Below is a listing from which only part is wanted; return exactly the lines from the one with "exec .init s" up to and including the one with "cur := some (.setBusWidth .eightBits), mode".

____________

-- ==== Sys2Proof/Certificates/Slice0/Obligations.lean ====
section
/-! DEFINITION. The statements for the provers. Each docstring names the rule it formalises. -/

open Sys2Proof Sys2Proof.Machine

/-! ### Encoding -/

/-- 30_encoding.md R92, R97 to R99: every well-formed instruction is what its own word decodes to. -/
def Obligations.DecodeOfEncode : Prop :=
  ∀ i : Instr, i.wellFormed = true → decode (encode i) = .ok i

/-- 30_encoding.md R92, R97 to R99: each word spells at most one instruction, which is well formed and encodes to that
word again: no bit of a word is ignored. -/
def Obligations.EncodeOfDecode : Prop :=
  ∀ (c : Code) (i : Instr), decode c = .ok i → i.wellFormed = true ∧ encode i = c

/-- 30_encoding.md R94: reserved operations, reserved bits, and no host encoding of an internal operation; a word that
spells no operation is refused with no next state. -/
def Obligations.ReservedWordsRefused : Prop :=
  (∀ (w : RequestWord) (text : List Char), 7 ≤ (w.extractLsb' 28 4).toNat →
    decode (.host w text) = .error .reservedOp) ∧
  (∀ (w : RequestWord) (text : List Char) (i : Instr), i.isHostRequest = true →
    w.toNat / 2 ^ 28 = (opcodeRow i).value / 2 ^ 28 →
    w.toNat &&& (opcodeRow i).mask ≠ (opcodeRow i).value → decode (.host w text) = .error .reservedBits) ∧
  (∀ (w : RequestWord) (text : List Char) (i : Instr),
    decode (.host w text) = .ok i → i.isHostRequest = true) ∧
  (∀ (s : State) (q : Request) (rest : List Request) (why : DecodeReject), s.mode ≠ .busy →
    s.inbox = q :: rest → decode (.host q.word q.text) = .error why →
    step s = .refused (.undecodable why))

/-- Nine host words of 95_test_vectors.md V10 (of its last row 0x70000000 alone) and four wire words of 30_encoding.md
section 4 (R97 to R99), and what they spell. -/
def Obligations.TableWordsDecode : Prop :=
  decodeTableWord 32 0x00000000 = some .init ∧
  decodeTableWord 32 0x00000001 = none ∧
  decodeTableWord 32 0x10000001 = some (.setBusWidth .eightBits) ∧
  decodeTableWord 32 0x20000003 = some (.setEntryMode .rightToLeft true) ∧
  decodeTableWord 32 0x30000F01 = some (.setPosition 15 1) ∧
  decodeTableWord 32 0x40000000 = some .clear ∧
  decodeTableWord 32 0x50000000 = some .home ∧
  decodeTableWord 32 0x60000000 = some (.print []) ∧
  decodeTableWord 32 0x70000000 = none ∧
  decodeTableWord 16 0x006 = some (.wEntryMode .rightToLeft false) ∧
  decodeTableWord 16 0x0C5 = some (.wSetDdram 0x45#7) ∧
  decodeTableWord 16 0x141 = some (.wData 0x41#8) ∧
  decodeTableWord 8 0x2 = some .wHandshake

/-- opcode_table.json: no word spells two rows of it, and every well-formed instruction's word spells its own row. -/
def Obligations.OpcodeRowsDisjoint : Prop :=
  (∀ (i j : Instr) (c : Code), (opcodeRow i).matchesCode c → (opcodeRow j).matchesCode c →
    opcodeRow i = opcodeRow j) ∧
  (∀ i : Instr, i.wellFormed = true → (opcodeRow i).matchesCode (encode i))

/-! ### The step -/

/-- 43_dispatch_and_bus.md R185: with no operation running, the host's next request is decoded and given its meaning,
after the host time before it. -/
def Obligations.StepRunsDecodedRequest : Prop :=
  ∀ (s : State) (q : Request) (rest : List Request) (i : Instr), s.mode ≠ .busy → s.inbox = q :: rest →
    decode (.host q.word q.text) = .ok i →
    step s = exec i { s with inbox := rest, t := s.t + q.gapNs }

/-- 43_dispatch_and_bus.md R180 to R182, with the call port of log entry 12 (the model's choice): in an operation, a
pending transfer is decoded and given its meaning before anything else runs. -/
def Obligations.StepRunsDecodedTransfer : Prop :=
  ∀ (s : State) (w : WireWord) (i : Instr), s.mode = .busy → s.call = some w →
    decode (.wire w) = .ok i → step s = exec i { s with call := none }

/-- 43_dispatch_and_bus.md R185: the moves accept, run and finish, and no other. -/
def Obligations.SequencerMoves : Prop :=
  ∀ s : State,
    (∀ q : Instr, q.isHostRequest = true →
      ((s.mode = .unconstructed ∧ q = .init) ∨ (s.mode = .ready ∧ q ≠ .init) →
        exec q s = .next { s with cur := some q, seq := expand s.params.dataOrder q, mode := .busy }) ∧
      (¬((s.mode = .unconstructed ∧ q = .init) ∨ (s.mode = .ready ∧ q ≠ .init)) →
        exec q s = .fault .notAdmitted)) ∧
    (∀ (μ : MicroOp) (rest : List MicroOp), s.Running (μ :: rest) →
      step s = .next (State.runMicro { s with seq := rest } μ)) ∧
    (s.Running [] →
      step s = .next { s with trace := s.trace ++ [⟨s.t, .done s.cur .ok⟩], mode := .ready, cur := none }) ∧
    (s.mode ≠ .busy → s.inbox = [] → step s = .fault .noRequest) ∧
    (∀ (q : Request) (rest : List Request), s.mode ≠ .busy → s.inbox = q :: rest →
      (∀ i : Instr, decode (.host q.word q.text) = .ok i →
        step s = exec i { s with inbox := rest, t := s.t + q.gapNs }) ∧
      (∀ why : DecodeReject, decode (.host q.word q.text) = .error why →
        step s = .refused (.undecodable why)))

/-- 43_dispatch_and_bus.md R185 and 95_test_vectors.md V11: a request outside its mode has no move, whatever its
operands; a transfer outside an operation has none either (log entry 12). -/
def Obligations.RequestsNotAdmitted : Prop :=
  ∀ (s : State) (i : Instr),
    (i.isHostRequest = true → s.mode ≠ admittedIn i → exec i s = .fault .notAdmitted) ∧
    (i.isHostRequest = false → s.mode ≠ .busy → exec i s = .fault .noEnclosingOperation)

/-! ### What each instruction does when it is accepted -/

/-- 41_init_and_bus_width.md R130: INIT is accepted in Unconstructed and loads its 56 micro-operations. -/
def Obligations.InitAccepted : Prop :=
  ∀ s : State, s.mode = .unconstructed →
    exec .init s = .next { s with
      cur := some .init
      mode := .busy
      seq := [.wait 50000] ++ wb s.params.dataOrder 0x2#4 ++ [.wait 39] ++ cmd s.params.dataOrder 0x0C#8
        ++ cmd s.params.dataOrder 0x01#8 ++ [.wait 1530] ++ cmd s.params.dataOrder 0x06#8 ++ [.wait 39] } ∧
    (expand s.params.dataOrder .init).length = 56

/-- 41_init_and_bus_width.md R131: SET_BUS_WIDTH is accepted in Ready; EightBits loads nothing. -/
def Obligations.SetBusWidthAccepted : Prop :=
  ∀ s : State, s.mode = .ready →
    exec (.setBusWidth .fourBits) s = .next { s with
      cur := some (.setBusWidth .fourBits), mode := .busy, seq := wb s.params.dataOrder 0x2#4 ++ [.wait 39] } ∧
    exec (.setBusWidth .eightBits) s = .next { s with
      cur := some (.setBusWidth .eightBits), mode := .busy, seq := [] }

/-- 42_commands.md R150: SET_ENTRY_MODE is accepted in Ready with the byte of its operands and a wait of 39. -/
def Obligations.SetEntryModeAccepted : Prop :=
  ∀ (s : State) (d : TextDirection) (e : Bool), s.mode = .ready →
    exec (.setEntryMode d e) s = .next { s with
      cur := some (.setEntryMode d e)
      mode := .busy
      seq := cmd s.params.dataOrder (match d, e with
        | .leftToRight, false => 0x04#8
        | .leftToRight, true => 0x05#8
        | .rightToLeft, false => 0x06#8
        | .rightToLeft, true => 0x07#8) ++ [.wait 39] }

/-- 42_commands.md R151: SET_POSITION is accepted in Ready for any column and row; it loads the address command and a
wait of 1530 for a valid position, nothing for any other. -/
def Obligations.SetPositionAccepted : Prop :=
  ∀ (s : State) (column row : Nat), s.mode = .ready →
    exec (.setPosition column row) s = .next { s with
      cur := some (.setPosition column row)
      mode := .busy
      seq := if column ≤ 15 ∧ row = 0 then
          cmd s.params.dataOrder (0x80#8 ||| BitVec.ofNat 8 column) ++ [.wait 1530]
        else if column ≤ 15 ∧ row = 1 then
          cmd s.params.dataOrder (0x80#8 ||| BitVec.ofNat 8 (column + 0x40)) ++ [.wait 1530]
        else [] }

/-- 42_commands.md R152, R153: CLEAR and HOME are accepted in Ready, each one command and a wait of 1530. -/
def Obligations.ClearAndHomeAccepted : Prop :=
  ∀ s : State, s.mode = .ready →
    exec .clear s = .next { s with
      cur := some .clear, mode := .busy, seq := cmd s.params.dataOrder 0x01#8 ++ [.wait 1530] } ∧
    exec .home s = .next { s with
      cur := some .home, mode := .busy, seq := cmd s.params.dataOrder 0x02#8 ++ [.wait 1530] }

/-- 44_print.md R210: PRINT is accepted in Ready for every text: a wait of 320 before each character, the character's
scalar value mod 256 as a data byte, and a wait of 1530 at the end. -/
def Obligations.PrintAccepted : Prop :=
  ∀ (s : State) (text : List Char), s.mode = .ready →
    exec (.print text) s = .next { s with
      cur := some (.print text)
      mode := .busy
      seq := (text.map fun c =>
        .wait 320 :: chr s.params.dataOrder (BitVec.ofNat 8 (c.toNat % 256))).flatten ++ [.wait 1530] }

/-- 43_dispatch_and_bus.md R180 to R182 and 30_encoding.md R97 to R99, with the call port of log entry 12 (the model's
choice): in an operation each wire pattern loads exactly the SETs of its transfer, before what is left to run. -/
def Obligations.TransfersStarted : Prop :=
  ∀ s : State, s.mode = .busy →
    exec .wClear s = .next { s with seq := cmd s.params.dataOrder 0x01#8 ++ s.seq } ∧
    exec .wHome s = .next { s with seq := cmd s.params.dataOrder 0x02#8 ++ s.seq } ∧
    (∀ (d : TextDirection) (e : Bool), exec (.wEntryMode d e) s =
      .next { s with seq := cmd s.params.dataOrder (1#6 ++ bitOfDirection d ++ BitVec.ofBool e) ++ s.seq }) ∧
    exec .wDisplayOn s = .next { s with seq := cmd s.params.dataOrder 0x0C#8 ++ s.seq } ∧
    (∀ a : BitVec 7, exec (.wSetDdram a) s =
      .next { s with seq := cmd s.params.dataOrder (1#1 ++ a) ++ s.seq }) ∧
    (∀ c : Byte, exec (.wData c) s = .next { s with seq := chr s.params.dataOrder c ++ s.seq }) ∧
    exec .wHandshake s = .next { s with seq := wb s.params.dataOrder 0x2#4 ++ s.seq }

/-- 43_dispatch_and_bus.md R180 to R182: the SETs of WRITE_BUS, COMMAND and WRITE_CHAR, in order, for every data-line
order. -/
def Obligations.InternalOperationSets : Prop :=
  ∀ (o : DataOrder) (n : Nibble) (b : Byte),
    wb o n = [.set .en .low,
      .set (dataLine o.p0) (if n.getLsbD o.p0.val then .high else .low),
      .set (dataLine o.p1) (if n.getLsbD o.p1.val then .high else .low),
      .set (dataLine o.p2) (if n.getLsbD o.p2.val then .high else .low),
      .set (dataLine o.p3) (if n.getLsbD o.p3.val then .high else .low),
      .set .en .high, .set .en .low] ∧
    cmd o b = .set .rs .low :: (wb o (b.extractLsb' 4 4) ++ wb o (b.extractLsb' 0 4)) ∧
    chr o b = .set .rs .high :: (wb o (b.extractLsb' 4 4) ++ wb o (b.extractLsb' 0 4)) ∧
    (wb o n).length = 7 ∧ (cmd o b).length = 15 ∧ (chr o b).length = 15

/-- 10_state.md R33, R37 and 43_dispatch_and_bus.md R185: the frame of every instruction. Starting one changes only
`seq`, `cur` and `mode`: no line, no event, no time, no parameter, no draw. -/
def Obligations.ExecFrame : Prop :=
  ∀ (i : Instr) (s u : State), exec i s = .next u →
    u.line = s.line ∧ u.trace = s.trace ∧ u.t = s.t ∧ u.params = s.params ∧ u.inbox = s.inbox ∧
    u.call = s.call ∧ u.lineAnswers = s.lineAnswers ∧ u.waitAnswers = s.waitAnswers ∧ u.draws = s.draws ∧
    u.mode = .busy ∧ (i.isHostRequest = false → u.cur = s.cur)

/-- 43_dispatch_and_bus.md R186: the expansion of a request is a function of the request and of DATA_LINE_ORDER; it does
not depend on line levels, time or earlier requests. -/
def Obligations.ExpansionIgnoresState : Prop :=
  ∀ (q : Instr) (s1 s2 u1 u2 : State), q.isHostRequest = true → s1.params.dataOrder = s2.params.dataOrder →
    exec q s1 = .next u1 → exec q s2 = .next u2 → u1.seq = u2.seq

____________

*RESULT BELOW*:
    exec .init s = .next { s with
      cur := some .init
      mode := .busy
      seq := [.wait 50000] ++ wb s.params.dataOrder 0x2#4 ++ [.wait 39] ++ cmd s.params.dataOrder 0x0C#8
        ++ cmd s.params.dataOrder 0x01#8 ++ [.wait 1530] ++ cmd s.params.dataOrder 0x06#8 ++ [.wait 39] } ∧
    (expand s.params.dataOrder .init).length = 56

/-- 41_init_and_bus_width.md R131: SET_BUS_WIDTH is accepted in Ready; EightBits loads nothing. -/
def Obligations.SetBusWidthAccepted : Prop :=
  ∀ s : State, s.mode = .ready →
    exec (.setBusWidth .fourBits) s = .next { s with
      cur := some (.setBusWidth .fourBits), mode := .busy, seq := wb s.params.dataOrder 0x2#4 ++ [.wait 39] } ∧
    exec (.setBusWidth .eightBits) s = .next { s with
      cur := some (.setBusWidth .eightBits), mode := .busy, seq := [] }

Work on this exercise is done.